Check every line below for the word "Machine" and copy each one that has it.
• • • • •
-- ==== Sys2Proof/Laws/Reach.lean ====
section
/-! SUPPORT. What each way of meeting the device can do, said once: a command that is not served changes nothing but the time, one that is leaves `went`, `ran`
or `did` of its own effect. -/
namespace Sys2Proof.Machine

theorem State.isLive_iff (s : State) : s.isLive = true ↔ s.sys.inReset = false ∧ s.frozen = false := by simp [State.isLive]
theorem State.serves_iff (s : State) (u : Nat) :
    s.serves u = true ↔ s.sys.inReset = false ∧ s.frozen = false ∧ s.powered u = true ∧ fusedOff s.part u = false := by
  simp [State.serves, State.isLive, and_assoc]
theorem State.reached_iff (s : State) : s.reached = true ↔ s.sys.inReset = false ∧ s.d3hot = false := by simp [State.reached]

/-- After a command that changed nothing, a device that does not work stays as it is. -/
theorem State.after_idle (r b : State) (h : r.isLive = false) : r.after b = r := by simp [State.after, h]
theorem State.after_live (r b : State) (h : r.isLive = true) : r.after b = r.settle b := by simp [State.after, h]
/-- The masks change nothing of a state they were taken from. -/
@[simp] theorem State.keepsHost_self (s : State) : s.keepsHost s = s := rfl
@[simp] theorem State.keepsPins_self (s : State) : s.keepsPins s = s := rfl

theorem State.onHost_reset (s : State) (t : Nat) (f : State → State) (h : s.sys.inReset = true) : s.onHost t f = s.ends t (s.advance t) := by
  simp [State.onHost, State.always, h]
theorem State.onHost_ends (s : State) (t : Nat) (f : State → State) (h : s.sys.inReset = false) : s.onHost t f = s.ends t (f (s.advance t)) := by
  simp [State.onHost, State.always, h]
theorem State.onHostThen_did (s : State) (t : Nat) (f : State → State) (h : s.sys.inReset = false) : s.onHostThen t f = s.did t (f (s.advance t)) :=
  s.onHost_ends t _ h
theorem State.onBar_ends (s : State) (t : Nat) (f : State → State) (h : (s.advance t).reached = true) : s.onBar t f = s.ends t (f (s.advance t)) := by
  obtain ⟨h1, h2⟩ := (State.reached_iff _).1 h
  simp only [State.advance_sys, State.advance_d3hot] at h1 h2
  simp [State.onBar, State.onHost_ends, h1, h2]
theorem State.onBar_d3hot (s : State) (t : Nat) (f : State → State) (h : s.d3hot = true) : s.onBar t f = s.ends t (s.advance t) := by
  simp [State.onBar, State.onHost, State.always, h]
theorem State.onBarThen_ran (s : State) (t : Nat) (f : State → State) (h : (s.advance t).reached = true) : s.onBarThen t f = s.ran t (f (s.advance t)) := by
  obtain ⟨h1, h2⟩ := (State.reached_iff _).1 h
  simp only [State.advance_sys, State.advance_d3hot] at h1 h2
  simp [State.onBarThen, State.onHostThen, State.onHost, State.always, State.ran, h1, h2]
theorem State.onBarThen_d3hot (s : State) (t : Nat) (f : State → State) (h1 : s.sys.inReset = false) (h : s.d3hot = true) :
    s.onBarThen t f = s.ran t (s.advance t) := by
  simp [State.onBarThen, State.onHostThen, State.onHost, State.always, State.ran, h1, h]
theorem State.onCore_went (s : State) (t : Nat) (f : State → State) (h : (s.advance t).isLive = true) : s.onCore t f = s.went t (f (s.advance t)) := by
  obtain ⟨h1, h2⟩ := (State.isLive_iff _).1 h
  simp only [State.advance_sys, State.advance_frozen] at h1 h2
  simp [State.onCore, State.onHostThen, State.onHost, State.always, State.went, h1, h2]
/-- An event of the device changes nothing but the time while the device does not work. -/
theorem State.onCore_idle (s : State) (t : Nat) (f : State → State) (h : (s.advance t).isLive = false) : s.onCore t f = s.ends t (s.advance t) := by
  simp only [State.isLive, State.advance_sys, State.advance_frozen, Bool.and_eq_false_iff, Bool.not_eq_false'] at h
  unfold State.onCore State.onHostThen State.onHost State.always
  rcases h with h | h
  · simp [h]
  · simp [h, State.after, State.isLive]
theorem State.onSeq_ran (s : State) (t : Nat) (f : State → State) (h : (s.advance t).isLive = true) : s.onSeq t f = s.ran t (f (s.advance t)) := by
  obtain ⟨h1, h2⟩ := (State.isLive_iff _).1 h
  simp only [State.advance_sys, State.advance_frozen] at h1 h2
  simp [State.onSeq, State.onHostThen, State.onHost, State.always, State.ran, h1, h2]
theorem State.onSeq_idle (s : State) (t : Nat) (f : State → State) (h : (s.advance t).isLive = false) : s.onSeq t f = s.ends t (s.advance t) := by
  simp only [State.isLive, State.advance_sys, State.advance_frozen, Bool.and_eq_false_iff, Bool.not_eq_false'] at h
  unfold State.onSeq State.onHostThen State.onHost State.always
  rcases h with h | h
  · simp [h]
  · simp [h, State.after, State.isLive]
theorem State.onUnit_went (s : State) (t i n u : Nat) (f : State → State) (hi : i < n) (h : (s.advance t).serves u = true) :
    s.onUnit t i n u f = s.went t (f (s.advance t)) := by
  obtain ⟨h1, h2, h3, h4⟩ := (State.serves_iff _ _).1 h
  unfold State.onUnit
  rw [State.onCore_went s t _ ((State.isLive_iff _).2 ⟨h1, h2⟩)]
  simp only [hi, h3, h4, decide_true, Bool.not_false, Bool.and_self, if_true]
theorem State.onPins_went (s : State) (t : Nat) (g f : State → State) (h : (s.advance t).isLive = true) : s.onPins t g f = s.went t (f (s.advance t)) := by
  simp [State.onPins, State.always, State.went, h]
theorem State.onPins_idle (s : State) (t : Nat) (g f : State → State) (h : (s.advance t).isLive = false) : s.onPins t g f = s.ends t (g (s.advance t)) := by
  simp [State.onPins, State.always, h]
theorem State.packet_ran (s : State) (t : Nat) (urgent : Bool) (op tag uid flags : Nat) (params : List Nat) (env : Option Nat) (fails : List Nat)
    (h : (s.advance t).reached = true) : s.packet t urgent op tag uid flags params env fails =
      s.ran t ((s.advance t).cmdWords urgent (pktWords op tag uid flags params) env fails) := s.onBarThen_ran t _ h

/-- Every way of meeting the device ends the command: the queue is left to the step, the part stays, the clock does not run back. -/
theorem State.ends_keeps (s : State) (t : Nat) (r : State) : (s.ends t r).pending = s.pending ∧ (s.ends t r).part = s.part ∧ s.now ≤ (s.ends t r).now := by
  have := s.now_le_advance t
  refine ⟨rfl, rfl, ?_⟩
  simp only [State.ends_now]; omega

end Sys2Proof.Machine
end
• • • • •
→ **Exercise response**:
namespace Sys2Proof.Machine
end Sys2Proof.Machine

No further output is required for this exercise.